Instructions for the task:
Locate the word "each" in the data below, then copy every line that holds it.

*** Opening Material to process ***

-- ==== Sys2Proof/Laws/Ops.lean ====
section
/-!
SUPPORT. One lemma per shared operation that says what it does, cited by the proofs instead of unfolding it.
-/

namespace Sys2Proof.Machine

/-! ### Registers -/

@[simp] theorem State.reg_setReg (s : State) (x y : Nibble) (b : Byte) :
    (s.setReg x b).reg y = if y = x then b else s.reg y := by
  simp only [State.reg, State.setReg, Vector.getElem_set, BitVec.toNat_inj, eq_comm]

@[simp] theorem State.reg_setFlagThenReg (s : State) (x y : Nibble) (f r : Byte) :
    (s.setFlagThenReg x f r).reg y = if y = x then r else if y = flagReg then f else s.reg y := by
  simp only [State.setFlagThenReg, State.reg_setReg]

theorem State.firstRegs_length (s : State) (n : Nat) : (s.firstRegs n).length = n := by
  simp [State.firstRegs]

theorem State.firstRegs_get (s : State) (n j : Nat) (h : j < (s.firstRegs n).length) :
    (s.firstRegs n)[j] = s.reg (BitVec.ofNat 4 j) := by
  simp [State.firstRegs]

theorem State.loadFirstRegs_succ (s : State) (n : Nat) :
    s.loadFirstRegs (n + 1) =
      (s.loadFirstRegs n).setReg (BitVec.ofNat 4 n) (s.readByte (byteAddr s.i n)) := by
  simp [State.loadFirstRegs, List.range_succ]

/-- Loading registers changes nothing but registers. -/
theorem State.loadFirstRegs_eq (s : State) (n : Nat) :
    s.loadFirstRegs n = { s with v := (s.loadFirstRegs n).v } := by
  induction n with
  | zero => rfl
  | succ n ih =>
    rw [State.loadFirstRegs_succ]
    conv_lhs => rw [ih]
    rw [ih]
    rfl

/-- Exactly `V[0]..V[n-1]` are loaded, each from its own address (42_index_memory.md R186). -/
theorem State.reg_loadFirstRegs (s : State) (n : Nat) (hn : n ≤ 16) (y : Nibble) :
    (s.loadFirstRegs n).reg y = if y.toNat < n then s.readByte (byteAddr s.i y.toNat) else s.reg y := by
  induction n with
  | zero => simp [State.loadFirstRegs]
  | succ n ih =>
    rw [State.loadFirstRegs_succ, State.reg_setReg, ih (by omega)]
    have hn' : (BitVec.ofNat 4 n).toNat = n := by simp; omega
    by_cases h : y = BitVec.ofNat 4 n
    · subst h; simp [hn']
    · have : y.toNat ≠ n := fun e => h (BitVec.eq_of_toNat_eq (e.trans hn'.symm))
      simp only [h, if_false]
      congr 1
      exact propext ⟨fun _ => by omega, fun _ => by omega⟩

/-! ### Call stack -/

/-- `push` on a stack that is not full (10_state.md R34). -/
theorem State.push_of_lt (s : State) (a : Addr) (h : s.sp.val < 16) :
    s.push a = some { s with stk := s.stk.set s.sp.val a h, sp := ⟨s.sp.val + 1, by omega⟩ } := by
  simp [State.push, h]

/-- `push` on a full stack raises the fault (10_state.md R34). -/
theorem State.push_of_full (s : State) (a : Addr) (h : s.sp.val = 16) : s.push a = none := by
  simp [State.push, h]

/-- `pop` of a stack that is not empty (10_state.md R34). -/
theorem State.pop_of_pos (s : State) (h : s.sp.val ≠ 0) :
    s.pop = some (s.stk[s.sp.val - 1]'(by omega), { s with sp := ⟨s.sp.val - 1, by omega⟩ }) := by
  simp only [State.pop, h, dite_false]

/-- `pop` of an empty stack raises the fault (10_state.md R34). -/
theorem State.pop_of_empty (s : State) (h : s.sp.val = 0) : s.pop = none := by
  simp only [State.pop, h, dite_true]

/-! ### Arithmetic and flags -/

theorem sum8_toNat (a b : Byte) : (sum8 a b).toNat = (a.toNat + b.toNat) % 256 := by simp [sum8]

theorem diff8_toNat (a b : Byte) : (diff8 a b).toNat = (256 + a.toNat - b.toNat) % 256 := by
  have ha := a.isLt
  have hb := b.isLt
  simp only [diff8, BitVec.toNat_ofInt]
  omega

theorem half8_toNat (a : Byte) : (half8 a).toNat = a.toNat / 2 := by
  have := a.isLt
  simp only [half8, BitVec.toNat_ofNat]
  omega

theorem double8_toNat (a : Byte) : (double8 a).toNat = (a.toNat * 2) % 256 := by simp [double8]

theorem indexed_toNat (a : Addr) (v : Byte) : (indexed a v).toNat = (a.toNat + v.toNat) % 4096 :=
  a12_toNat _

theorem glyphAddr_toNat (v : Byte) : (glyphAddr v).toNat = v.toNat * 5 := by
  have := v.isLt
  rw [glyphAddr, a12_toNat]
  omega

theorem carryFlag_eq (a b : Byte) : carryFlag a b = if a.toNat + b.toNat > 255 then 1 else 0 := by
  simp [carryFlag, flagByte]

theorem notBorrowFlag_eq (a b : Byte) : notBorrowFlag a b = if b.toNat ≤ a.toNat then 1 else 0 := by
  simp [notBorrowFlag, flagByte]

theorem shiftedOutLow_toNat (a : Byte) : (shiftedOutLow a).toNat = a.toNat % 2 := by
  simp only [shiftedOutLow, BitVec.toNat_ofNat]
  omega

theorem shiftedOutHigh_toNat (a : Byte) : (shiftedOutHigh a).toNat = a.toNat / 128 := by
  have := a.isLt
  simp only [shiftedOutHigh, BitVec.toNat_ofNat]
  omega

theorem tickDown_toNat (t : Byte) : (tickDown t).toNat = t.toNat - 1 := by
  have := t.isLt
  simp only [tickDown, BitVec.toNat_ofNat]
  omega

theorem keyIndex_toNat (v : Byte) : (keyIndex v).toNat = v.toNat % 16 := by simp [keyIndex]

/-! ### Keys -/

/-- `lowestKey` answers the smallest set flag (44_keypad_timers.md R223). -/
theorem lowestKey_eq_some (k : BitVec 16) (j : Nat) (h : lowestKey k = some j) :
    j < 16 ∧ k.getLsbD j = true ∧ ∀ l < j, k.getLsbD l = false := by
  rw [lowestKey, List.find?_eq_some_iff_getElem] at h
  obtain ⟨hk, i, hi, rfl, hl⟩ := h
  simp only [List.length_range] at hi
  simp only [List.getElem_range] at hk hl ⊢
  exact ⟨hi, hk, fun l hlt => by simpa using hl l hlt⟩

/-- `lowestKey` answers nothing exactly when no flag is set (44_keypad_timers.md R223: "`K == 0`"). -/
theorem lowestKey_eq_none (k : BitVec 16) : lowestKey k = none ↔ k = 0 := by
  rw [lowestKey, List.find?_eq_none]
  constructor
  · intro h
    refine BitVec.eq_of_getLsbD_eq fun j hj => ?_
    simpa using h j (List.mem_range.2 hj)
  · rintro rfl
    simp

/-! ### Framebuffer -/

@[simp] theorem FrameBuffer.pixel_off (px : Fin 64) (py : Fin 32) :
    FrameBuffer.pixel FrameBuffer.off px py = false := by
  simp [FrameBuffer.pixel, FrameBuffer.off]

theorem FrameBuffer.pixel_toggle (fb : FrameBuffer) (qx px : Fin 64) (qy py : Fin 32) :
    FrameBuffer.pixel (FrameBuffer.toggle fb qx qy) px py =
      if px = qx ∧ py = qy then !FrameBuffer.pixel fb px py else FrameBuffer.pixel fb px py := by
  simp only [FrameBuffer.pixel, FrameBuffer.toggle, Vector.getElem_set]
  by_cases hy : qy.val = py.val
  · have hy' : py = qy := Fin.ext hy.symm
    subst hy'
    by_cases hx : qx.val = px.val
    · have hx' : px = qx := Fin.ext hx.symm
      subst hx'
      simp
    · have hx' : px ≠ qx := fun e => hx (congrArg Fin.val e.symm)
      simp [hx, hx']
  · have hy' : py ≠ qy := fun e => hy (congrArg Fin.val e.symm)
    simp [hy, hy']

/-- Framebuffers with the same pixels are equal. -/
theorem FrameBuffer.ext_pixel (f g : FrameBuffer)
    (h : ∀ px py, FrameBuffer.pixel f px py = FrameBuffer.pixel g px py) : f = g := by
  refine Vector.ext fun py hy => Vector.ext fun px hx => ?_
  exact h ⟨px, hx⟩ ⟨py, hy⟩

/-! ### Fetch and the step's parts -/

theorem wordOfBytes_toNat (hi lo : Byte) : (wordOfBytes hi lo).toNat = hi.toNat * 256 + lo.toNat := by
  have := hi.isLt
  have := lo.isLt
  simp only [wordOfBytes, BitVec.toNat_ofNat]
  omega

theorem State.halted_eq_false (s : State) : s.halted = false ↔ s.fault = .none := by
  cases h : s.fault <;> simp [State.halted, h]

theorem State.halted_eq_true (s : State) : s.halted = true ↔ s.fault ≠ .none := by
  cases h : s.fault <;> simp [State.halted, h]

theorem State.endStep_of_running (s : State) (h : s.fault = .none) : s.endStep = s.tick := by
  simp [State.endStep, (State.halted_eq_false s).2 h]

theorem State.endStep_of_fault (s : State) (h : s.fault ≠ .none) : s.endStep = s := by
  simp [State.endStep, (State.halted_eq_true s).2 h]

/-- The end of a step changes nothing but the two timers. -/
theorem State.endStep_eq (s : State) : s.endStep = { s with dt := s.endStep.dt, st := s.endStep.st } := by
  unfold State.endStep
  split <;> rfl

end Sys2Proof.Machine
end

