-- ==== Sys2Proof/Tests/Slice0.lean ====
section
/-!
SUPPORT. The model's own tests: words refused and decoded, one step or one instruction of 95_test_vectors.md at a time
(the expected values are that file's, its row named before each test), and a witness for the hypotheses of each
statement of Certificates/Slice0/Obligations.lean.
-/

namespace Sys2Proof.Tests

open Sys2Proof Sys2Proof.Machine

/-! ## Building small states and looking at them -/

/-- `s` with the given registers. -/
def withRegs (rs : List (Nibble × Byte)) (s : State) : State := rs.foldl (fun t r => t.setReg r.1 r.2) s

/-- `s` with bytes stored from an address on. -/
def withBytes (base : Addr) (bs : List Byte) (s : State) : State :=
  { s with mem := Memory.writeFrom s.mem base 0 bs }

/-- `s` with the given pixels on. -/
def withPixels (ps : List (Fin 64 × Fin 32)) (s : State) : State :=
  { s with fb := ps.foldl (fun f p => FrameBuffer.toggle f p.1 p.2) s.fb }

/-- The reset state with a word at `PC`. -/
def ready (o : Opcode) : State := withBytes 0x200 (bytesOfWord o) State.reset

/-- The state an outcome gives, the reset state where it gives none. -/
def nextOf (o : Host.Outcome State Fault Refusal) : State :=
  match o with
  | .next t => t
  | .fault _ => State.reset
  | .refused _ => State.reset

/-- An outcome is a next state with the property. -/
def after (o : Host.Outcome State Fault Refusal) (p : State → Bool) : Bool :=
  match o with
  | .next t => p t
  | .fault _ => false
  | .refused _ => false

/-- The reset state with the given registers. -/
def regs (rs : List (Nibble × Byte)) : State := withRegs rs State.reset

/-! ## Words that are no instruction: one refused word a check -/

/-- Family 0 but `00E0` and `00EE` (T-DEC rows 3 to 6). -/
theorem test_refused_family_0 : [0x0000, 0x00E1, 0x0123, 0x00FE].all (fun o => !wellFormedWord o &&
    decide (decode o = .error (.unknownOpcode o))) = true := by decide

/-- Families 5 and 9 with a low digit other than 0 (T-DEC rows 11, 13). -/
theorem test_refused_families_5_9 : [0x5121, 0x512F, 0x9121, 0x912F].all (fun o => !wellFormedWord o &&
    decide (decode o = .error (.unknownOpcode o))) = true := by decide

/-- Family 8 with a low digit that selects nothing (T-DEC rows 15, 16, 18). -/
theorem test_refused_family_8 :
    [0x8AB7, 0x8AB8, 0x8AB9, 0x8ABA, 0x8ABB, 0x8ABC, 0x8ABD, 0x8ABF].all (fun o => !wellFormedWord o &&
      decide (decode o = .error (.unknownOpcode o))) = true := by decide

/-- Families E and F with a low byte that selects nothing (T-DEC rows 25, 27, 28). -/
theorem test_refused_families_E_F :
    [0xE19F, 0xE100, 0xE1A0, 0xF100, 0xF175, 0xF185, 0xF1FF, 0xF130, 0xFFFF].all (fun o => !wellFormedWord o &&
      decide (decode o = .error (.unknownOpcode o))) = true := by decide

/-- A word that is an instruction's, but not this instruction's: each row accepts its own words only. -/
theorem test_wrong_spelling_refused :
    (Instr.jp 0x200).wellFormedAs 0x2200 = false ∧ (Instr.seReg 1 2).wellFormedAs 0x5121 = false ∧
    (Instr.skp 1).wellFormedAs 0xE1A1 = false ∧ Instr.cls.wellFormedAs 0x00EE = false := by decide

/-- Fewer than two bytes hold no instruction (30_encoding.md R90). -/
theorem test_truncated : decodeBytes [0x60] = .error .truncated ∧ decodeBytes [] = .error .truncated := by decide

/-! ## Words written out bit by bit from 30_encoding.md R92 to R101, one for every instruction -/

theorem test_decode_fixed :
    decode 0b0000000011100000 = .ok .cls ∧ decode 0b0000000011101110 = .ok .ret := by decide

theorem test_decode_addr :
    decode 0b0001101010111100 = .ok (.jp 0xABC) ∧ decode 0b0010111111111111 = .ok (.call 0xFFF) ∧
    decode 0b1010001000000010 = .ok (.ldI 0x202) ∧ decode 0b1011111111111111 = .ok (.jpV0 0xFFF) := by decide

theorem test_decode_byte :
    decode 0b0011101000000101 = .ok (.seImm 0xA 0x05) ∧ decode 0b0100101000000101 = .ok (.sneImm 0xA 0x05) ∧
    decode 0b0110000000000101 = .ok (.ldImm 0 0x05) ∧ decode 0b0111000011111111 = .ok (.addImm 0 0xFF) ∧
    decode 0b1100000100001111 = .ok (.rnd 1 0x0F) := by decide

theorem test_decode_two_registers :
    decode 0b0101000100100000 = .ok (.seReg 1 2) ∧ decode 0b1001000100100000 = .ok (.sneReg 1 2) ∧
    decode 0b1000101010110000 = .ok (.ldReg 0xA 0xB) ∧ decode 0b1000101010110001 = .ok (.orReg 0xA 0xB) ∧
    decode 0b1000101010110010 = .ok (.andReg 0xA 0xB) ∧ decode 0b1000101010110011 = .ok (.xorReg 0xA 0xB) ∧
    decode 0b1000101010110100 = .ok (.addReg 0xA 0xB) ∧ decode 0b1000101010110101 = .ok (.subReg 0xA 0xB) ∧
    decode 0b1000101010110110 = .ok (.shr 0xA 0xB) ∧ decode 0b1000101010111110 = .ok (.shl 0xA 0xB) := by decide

*** Closing Material to process ***

The answer:
/-- Exactly `V[0]..V[n-1]` are loaded, each from its own address (42_index_memory.md R186). -/
(the expected values are that file's, its row named before each test), and a witness for the hypotheses of each
/-- A word that is an instruction's, but not this instruction's: each row accepts its own words only. -/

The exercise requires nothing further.